Top of INPUT DATA
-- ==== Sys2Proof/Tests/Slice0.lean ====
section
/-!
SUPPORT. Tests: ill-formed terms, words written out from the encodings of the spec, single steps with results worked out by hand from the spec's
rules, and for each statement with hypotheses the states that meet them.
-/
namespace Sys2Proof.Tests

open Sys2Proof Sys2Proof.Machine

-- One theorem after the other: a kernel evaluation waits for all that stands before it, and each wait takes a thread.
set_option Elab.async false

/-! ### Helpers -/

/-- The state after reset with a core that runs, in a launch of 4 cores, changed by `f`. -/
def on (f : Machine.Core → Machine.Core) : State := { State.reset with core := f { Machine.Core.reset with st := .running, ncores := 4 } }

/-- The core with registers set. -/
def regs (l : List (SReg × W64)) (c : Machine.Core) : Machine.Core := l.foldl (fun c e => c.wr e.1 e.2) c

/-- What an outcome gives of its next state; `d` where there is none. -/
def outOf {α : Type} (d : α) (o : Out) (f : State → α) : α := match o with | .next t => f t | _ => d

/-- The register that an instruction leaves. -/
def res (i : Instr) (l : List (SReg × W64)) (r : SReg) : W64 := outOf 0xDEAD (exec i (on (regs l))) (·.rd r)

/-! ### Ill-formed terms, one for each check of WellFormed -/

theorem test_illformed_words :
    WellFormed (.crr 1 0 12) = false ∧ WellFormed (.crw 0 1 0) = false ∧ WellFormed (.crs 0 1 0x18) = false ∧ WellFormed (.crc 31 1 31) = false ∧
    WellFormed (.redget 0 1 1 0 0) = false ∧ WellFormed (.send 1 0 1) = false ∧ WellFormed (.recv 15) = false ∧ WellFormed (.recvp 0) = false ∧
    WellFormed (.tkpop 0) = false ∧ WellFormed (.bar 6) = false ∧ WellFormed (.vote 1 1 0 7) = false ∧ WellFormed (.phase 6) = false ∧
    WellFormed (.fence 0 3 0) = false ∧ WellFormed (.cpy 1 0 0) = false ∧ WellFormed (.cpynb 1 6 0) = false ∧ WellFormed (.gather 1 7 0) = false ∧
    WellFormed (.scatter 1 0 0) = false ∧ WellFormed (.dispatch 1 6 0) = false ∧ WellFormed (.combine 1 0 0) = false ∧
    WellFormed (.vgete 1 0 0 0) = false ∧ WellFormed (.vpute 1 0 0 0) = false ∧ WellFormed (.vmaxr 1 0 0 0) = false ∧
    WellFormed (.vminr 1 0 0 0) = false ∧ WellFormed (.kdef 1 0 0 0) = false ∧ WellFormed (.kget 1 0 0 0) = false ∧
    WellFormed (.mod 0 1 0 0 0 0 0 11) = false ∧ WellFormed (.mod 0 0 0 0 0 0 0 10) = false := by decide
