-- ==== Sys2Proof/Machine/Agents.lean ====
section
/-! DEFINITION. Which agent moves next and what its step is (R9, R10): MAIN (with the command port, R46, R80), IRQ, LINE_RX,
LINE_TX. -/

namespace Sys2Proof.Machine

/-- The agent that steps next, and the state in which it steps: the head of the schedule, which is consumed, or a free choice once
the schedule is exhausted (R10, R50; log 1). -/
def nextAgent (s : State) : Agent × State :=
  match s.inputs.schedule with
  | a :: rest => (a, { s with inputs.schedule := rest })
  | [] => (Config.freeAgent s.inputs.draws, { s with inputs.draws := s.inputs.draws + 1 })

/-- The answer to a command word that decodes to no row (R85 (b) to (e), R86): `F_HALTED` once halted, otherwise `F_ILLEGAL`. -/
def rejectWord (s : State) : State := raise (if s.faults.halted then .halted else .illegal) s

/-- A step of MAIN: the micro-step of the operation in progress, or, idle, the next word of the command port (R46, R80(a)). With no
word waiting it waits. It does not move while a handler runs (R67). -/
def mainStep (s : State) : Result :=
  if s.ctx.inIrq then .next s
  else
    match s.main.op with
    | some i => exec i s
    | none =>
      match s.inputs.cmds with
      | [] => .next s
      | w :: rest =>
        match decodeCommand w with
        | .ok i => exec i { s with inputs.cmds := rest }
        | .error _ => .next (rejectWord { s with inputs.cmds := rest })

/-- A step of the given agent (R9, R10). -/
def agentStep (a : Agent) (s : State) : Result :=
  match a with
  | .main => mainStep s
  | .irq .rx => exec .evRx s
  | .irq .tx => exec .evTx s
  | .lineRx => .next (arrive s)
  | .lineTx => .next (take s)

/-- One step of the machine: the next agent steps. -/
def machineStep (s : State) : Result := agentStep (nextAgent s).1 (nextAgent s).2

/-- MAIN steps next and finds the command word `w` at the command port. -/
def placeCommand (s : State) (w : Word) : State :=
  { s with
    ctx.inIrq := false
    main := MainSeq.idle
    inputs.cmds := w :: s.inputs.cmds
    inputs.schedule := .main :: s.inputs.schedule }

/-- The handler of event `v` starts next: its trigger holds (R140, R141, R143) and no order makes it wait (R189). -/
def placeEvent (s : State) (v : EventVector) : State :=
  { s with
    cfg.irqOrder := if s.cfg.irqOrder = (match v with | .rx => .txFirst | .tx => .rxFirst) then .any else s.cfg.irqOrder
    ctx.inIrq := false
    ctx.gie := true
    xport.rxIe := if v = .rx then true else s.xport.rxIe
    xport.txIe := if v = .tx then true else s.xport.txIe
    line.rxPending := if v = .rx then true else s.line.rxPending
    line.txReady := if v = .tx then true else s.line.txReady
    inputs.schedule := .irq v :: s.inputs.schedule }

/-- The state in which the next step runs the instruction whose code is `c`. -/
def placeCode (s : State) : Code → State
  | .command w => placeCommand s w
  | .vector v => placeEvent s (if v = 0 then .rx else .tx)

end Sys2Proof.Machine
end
Bottom of INPUT DATA
Top of INPUT DATA
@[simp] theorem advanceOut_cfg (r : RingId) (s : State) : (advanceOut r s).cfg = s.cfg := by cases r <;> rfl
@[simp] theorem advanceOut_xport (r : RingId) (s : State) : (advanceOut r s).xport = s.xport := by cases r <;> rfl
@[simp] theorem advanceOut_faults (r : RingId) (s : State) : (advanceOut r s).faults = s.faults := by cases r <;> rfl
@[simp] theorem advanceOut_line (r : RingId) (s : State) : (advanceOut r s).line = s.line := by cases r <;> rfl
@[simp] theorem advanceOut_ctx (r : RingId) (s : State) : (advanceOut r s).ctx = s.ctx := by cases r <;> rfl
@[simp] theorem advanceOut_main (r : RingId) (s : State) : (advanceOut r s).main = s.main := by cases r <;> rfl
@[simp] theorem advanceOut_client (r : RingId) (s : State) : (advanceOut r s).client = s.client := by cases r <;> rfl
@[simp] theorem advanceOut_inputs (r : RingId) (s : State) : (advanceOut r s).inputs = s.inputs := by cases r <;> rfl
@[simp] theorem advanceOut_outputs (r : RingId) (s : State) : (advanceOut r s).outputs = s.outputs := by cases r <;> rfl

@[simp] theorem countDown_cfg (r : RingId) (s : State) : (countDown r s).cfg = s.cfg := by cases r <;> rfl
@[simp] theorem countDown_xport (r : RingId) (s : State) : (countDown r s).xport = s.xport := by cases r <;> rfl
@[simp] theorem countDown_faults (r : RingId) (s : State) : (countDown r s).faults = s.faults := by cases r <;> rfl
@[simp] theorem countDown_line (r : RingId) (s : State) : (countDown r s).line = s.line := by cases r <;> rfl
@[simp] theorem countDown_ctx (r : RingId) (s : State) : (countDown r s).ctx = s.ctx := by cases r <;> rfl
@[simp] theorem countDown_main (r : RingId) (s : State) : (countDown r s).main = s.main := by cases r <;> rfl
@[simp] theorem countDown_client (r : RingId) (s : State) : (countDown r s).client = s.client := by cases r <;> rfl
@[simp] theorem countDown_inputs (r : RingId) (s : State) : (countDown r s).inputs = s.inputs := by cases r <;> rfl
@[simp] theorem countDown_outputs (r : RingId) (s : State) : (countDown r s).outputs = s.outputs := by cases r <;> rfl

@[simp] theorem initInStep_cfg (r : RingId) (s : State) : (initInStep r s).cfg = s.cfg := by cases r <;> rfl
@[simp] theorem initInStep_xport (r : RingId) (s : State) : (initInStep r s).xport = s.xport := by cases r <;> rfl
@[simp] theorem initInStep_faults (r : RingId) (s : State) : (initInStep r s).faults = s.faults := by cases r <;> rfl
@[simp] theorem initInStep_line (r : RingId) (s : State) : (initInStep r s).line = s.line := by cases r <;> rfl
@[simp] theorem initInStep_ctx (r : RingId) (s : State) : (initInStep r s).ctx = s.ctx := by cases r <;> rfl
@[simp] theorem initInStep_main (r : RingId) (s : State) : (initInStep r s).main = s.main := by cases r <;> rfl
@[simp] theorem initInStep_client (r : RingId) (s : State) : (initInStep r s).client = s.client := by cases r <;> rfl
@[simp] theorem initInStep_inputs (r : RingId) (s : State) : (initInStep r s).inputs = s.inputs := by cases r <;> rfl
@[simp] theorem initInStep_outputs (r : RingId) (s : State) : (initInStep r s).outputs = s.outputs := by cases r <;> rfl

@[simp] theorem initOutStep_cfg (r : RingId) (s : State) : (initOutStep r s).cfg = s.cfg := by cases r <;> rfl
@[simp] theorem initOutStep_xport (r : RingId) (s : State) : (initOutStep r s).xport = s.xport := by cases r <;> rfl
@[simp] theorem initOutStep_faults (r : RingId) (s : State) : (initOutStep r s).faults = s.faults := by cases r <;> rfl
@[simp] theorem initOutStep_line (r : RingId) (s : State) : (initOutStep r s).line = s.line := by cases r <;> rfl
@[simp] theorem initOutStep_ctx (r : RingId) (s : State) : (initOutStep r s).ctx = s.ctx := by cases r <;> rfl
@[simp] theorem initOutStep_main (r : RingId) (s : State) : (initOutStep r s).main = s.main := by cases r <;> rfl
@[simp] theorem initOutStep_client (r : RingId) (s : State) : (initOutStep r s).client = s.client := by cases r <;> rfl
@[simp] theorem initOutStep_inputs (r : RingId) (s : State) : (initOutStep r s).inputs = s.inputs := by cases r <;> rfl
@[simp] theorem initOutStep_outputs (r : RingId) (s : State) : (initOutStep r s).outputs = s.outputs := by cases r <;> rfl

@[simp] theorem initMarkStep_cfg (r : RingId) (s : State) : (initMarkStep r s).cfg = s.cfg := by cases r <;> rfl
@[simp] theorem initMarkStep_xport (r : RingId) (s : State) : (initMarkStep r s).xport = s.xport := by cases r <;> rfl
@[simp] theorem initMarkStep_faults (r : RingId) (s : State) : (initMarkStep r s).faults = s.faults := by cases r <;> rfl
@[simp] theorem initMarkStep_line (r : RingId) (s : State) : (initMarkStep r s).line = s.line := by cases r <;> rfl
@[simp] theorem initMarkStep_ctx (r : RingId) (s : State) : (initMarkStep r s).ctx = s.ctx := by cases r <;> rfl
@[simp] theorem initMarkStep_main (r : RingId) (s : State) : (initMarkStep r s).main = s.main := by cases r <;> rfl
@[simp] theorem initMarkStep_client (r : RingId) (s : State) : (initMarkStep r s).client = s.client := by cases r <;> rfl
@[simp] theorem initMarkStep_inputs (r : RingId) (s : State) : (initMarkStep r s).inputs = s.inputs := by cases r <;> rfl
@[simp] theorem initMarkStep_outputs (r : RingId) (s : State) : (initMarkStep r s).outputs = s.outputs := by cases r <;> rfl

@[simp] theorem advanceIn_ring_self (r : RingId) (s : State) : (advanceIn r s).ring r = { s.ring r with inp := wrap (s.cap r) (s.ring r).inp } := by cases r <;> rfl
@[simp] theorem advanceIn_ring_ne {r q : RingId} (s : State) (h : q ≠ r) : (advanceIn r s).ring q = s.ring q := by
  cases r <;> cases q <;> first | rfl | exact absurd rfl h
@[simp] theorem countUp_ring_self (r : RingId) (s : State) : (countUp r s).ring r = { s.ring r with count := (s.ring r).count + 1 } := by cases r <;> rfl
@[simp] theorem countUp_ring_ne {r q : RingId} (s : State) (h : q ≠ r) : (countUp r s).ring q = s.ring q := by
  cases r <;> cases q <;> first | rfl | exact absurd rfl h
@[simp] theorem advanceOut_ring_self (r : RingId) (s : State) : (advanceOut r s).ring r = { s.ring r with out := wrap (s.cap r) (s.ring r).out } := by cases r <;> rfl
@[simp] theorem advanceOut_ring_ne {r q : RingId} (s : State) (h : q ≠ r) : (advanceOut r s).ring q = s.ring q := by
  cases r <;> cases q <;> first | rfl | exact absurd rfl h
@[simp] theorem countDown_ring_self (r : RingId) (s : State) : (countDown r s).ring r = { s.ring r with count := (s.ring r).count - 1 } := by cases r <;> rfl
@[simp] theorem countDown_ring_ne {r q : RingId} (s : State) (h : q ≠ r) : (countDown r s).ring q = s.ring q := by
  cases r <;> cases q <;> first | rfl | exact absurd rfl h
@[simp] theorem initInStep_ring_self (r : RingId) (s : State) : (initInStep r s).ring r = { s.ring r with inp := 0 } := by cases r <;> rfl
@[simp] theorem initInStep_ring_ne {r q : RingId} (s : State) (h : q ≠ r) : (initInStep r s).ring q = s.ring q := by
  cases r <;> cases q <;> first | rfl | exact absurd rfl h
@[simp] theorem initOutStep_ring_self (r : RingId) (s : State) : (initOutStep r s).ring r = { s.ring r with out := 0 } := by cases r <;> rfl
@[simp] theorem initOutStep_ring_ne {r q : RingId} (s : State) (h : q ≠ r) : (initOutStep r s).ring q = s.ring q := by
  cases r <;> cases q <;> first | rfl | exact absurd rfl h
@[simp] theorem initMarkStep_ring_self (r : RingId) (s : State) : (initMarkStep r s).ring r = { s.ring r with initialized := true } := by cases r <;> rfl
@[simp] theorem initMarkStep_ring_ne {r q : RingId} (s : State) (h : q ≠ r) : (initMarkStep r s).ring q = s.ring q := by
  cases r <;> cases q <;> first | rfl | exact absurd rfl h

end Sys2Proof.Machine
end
Bottom of INPUT DATA
ASSIGNMENT:
From the data, collect all lines where the string "runs" appears.

RESULT BELOW:
/-- The state after reset with a core that runs, in a launch of 4 cores, changed by `f`. -/
word waiting it waits. It does not move while a handler runs (R67). -/
/-- The state in which the next step runs the instruction whose code is `c`. -/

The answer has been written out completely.